▶ [INSTRUCTIONS FOR THE TASK] Take the listing below and print exactly the lines starting at the line containing "fsm := .halted, status := 0x22, faultCmd" and ending at the line containing "and moves the cursor on by one. -/", both ends included, and no others.

▶ [EXTRACTED INFORMATION]
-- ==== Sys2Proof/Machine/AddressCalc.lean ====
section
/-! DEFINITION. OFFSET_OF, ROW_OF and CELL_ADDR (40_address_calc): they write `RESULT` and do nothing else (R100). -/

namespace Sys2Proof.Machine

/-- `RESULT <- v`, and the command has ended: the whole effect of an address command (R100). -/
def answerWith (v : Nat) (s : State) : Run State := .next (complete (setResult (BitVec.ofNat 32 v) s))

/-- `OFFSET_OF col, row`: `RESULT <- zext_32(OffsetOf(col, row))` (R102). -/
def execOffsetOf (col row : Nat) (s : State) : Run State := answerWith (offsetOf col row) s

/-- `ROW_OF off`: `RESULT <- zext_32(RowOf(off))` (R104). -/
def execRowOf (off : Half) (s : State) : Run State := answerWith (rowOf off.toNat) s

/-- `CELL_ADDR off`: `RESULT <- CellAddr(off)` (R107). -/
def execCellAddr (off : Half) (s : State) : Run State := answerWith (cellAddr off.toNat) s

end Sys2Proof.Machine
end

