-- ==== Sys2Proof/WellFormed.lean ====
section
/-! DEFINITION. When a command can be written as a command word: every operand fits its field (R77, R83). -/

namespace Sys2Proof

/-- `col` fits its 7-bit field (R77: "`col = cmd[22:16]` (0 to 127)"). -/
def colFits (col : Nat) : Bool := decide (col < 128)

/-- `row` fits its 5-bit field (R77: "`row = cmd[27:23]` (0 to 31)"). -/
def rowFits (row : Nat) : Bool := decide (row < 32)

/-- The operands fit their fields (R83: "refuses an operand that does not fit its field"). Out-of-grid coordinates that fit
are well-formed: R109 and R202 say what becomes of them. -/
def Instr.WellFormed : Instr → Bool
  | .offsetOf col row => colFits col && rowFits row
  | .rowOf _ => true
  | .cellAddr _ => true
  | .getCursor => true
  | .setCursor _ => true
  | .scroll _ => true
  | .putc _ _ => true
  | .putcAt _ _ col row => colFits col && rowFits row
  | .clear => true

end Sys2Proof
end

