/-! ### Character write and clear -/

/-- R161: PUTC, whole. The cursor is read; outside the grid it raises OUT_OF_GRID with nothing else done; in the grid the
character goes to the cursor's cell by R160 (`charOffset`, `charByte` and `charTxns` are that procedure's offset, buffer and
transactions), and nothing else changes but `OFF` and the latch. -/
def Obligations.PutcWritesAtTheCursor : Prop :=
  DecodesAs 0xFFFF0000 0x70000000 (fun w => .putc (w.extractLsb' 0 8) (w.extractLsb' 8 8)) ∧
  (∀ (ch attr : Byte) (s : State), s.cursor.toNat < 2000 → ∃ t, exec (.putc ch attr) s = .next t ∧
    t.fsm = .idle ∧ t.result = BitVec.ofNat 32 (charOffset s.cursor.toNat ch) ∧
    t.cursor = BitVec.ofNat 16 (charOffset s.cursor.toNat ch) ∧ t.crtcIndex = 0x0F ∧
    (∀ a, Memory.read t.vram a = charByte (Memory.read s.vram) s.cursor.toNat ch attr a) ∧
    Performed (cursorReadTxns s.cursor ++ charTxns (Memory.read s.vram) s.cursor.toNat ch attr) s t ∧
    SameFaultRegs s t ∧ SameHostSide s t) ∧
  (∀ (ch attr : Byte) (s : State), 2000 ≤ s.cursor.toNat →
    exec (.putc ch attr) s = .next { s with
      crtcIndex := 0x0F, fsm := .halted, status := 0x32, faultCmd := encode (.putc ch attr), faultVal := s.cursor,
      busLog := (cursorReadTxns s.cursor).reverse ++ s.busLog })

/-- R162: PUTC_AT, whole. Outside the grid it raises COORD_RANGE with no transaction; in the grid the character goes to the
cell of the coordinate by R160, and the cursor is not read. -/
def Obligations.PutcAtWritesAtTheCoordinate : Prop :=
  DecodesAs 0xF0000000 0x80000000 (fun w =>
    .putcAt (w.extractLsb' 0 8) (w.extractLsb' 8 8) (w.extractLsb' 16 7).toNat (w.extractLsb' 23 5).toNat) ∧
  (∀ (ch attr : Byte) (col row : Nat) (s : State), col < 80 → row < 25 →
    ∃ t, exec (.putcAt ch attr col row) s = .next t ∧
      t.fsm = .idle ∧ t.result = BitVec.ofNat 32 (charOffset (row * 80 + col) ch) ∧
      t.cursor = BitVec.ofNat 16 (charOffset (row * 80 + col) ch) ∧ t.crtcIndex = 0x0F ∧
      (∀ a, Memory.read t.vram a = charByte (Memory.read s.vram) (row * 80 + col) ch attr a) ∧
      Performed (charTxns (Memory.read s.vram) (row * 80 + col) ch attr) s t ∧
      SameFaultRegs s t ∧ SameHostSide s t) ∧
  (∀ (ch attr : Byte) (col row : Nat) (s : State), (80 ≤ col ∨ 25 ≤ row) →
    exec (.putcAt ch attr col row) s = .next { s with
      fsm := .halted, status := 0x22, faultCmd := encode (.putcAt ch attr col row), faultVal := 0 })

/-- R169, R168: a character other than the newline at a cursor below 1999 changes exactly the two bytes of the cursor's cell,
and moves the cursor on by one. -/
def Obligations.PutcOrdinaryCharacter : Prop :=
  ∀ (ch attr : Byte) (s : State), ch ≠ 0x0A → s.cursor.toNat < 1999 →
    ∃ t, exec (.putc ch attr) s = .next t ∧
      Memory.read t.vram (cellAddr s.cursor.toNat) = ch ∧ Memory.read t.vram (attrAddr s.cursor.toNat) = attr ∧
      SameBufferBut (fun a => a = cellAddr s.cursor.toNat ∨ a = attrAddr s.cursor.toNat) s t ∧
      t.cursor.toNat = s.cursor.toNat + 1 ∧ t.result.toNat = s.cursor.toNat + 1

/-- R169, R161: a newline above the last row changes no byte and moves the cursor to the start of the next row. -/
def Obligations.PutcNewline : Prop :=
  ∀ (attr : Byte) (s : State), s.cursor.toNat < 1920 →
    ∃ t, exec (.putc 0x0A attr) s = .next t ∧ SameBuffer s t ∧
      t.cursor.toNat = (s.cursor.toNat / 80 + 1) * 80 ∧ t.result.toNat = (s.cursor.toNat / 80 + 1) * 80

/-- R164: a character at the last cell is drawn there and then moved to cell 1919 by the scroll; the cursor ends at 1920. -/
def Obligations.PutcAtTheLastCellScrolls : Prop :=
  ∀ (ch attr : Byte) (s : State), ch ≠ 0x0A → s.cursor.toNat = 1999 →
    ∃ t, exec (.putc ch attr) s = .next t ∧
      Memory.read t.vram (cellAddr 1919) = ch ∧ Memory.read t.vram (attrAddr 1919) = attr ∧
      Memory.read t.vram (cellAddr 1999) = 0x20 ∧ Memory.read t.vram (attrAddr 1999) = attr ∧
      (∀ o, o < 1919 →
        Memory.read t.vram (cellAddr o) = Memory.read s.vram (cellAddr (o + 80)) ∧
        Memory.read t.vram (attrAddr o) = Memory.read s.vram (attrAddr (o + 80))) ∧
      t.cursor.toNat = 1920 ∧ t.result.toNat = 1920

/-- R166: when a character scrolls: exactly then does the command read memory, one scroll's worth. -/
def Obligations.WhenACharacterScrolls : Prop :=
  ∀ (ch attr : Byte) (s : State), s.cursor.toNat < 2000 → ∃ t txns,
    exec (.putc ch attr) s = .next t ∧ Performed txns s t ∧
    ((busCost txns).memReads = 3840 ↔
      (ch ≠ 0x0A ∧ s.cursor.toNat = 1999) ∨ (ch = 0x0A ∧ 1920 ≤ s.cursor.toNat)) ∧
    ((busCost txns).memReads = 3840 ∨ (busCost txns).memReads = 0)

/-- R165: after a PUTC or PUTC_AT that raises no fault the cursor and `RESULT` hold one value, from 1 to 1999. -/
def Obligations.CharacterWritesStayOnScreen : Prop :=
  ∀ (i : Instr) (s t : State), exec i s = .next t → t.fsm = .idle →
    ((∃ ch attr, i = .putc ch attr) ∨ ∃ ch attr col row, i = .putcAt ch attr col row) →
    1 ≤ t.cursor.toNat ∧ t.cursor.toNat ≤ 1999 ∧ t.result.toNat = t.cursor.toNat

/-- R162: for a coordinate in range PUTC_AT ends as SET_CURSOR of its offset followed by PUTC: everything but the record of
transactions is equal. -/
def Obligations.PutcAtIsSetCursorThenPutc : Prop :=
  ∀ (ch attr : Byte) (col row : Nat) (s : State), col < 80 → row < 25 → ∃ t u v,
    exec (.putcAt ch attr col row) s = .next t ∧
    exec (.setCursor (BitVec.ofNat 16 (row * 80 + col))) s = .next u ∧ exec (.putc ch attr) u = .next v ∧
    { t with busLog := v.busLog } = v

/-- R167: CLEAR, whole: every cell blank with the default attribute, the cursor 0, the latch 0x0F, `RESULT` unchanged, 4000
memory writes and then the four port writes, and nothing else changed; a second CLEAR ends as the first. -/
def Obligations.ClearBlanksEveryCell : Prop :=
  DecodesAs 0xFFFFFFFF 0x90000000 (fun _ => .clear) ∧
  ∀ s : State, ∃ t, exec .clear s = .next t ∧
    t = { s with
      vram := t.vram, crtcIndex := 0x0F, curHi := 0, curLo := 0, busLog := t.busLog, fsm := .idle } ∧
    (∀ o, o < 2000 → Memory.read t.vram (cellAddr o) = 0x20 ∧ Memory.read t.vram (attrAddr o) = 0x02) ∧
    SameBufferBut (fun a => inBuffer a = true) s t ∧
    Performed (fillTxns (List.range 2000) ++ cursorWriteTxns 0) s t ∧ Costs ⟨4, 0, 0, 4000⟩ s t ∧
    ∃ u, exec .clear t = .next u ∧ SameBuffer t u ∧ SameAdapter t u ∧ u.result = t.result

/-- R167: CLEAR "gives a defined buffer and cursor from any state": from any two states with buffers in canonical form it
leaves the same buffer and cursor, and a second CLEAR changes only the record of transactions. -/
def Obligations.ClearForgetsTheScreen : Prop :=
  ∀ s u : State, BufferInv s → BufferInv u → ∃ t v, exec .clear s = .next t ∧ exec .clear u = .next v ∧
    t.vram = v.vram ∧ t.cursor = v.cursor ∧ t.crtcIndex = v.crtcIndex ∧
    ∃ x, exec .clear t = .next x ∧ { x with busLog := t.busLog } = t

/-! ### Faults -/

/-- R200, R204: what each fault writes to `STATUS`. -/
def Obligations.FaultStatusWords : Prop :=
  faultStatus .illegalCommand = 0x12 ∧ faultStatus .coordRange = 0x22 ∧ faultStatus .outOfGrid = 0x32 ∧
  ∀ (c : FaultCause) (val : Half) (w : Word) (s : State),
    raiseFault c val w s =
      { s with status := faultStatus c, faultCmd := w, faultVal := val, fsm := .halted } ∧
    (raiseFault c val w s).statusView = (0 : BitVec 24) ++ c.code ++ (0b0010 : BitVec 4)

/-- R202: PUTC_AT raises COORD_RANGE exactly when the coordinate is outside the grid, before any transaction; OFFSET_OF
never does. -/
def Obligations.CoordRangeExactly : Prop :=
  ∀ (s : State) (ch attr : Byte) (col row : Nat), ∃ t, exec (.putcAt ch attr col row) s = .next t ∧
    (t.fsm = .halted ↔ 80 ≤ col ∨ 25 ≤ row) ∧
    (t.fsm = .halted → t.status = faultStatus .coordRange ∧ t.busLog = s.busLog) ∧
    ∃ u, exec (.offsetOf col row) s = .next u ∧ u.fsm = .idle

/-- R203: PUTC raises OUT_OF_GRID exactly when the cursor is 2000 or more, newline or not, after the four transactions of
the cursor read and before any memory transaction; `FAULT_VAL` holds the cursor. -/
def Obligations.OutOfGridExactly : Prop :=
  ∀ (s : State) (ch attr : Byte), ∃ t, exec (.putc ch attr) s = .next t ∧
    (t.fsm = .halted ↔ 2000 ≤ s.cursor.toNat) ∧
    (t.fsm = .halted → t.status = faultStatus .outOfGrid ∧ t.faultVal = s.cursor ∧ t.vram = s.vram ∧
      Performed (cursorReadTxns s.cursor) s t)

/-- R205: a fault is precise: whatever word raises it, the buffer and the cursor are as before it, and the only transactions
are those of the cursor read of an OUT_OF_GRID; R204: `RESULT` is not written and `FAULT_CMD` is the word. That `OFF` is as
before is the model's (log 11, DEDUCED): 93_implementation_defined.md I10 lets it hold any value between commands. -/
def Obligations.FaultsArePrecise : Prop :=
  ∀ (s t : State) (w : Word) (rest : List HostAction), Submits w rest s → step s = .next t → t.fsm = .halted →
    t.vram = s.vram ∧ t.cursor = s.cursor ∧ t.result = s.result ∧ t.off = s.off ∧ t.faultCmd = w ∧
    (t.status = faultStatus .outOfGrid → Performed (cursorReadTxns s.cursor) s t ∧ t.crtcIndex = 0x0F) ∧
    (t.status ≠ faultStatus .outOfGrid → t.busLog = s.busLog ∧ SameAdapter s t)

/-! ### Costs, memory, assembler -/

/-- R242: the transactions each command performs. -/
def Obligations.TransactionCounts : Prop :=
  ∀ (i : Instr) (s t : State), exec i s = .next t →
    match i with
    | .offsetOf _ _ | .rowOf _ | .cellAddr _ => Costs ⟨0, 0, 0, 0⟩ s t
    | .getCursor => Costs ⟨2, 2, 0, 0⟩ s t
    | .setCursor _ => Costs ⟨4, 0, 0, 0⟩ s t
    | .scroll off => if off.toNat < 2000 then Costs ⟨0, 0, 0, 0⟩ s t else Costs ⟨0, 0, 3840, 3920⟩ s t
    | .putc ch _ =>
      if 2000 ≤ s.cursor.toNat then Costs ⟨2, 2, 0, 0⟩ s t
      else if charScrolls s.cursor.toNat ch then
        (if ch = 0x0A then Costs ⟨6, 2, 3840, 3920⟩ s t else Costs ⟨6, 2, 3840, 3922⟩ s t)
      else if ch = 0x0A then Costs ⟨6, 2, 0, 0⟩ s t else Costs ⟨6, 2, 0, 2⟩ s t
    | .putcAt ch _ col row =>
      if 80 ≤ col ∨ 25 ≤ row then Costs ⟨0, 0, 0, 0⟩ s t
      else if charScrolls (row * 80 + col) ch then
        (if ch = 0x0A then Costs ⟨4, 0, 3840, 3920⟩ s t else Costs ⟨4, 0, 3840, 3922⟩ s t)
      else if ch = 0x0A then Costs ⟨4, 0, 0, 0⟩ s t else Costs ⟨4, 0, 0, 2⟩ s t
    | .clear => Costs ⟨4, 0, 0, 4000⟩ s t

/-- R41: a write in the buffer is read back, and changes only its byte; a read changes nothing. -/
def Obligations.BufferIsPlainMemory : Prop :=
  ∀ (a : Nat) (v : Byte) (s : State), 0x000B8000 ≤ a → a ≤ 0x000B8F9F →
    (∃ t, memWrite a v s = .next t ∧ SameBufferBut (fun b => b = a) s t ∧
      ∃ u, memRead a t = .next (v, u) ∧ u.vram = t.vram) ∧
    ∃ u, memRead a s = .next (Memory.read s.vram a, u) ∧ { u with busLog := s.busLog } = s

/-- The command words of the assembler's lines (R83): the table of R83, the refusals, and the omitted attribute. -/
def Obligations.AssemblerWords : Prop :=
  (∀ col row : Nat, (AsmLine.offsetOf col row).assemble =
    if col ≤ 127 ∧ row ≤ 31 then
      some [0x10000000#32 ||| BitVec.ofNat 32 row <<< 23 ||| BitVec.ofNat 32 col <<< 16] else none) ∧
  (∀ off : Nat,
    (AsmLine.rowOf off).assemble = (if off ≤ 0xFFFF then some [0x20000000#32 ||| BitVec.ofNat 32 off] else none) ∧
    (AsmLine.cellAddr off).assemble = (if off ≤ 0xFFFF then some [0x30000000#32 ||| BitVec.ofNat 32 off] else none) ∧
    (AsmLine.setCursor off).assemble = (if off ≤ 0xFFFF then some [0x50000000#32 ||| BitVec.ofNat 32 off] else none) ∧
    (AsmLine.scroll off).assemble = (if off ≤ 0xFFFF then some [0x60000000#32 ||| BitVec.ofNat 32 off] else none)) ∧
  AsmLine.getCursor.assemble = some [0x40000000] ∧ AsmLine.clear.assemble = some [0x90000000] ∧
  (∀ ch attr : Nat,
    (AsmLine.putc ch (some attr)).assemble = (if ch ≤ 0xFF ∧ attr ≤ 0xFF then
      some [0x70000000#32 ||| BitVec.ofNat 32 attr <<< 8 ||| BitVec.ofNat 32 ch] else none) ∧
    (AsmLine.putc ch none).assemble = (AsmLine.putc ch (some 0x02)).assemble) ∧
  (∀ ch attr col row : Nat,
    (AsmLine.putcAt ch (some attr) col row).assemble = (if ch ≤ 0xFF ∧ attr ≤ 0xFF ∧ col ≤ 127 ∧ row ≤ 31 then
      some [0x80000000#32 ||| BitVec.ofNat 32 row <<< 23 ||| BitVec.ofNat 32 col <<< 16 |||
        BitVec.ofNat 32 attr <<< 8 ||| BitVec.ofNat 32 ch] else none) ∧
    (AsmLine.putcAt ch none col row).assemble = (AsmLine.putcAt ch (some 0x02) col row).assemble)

▶ [RESULT]
      fsm := .halted, status := 0x22, faultCmd := encode (.putcAt ch attr col row), faultVal := 0 })

/-- R169, R168: a character other than the newline at a cursor below 1999 changes exactly the two bytes of the cursor's cell,
and moves the cursor on by one. -/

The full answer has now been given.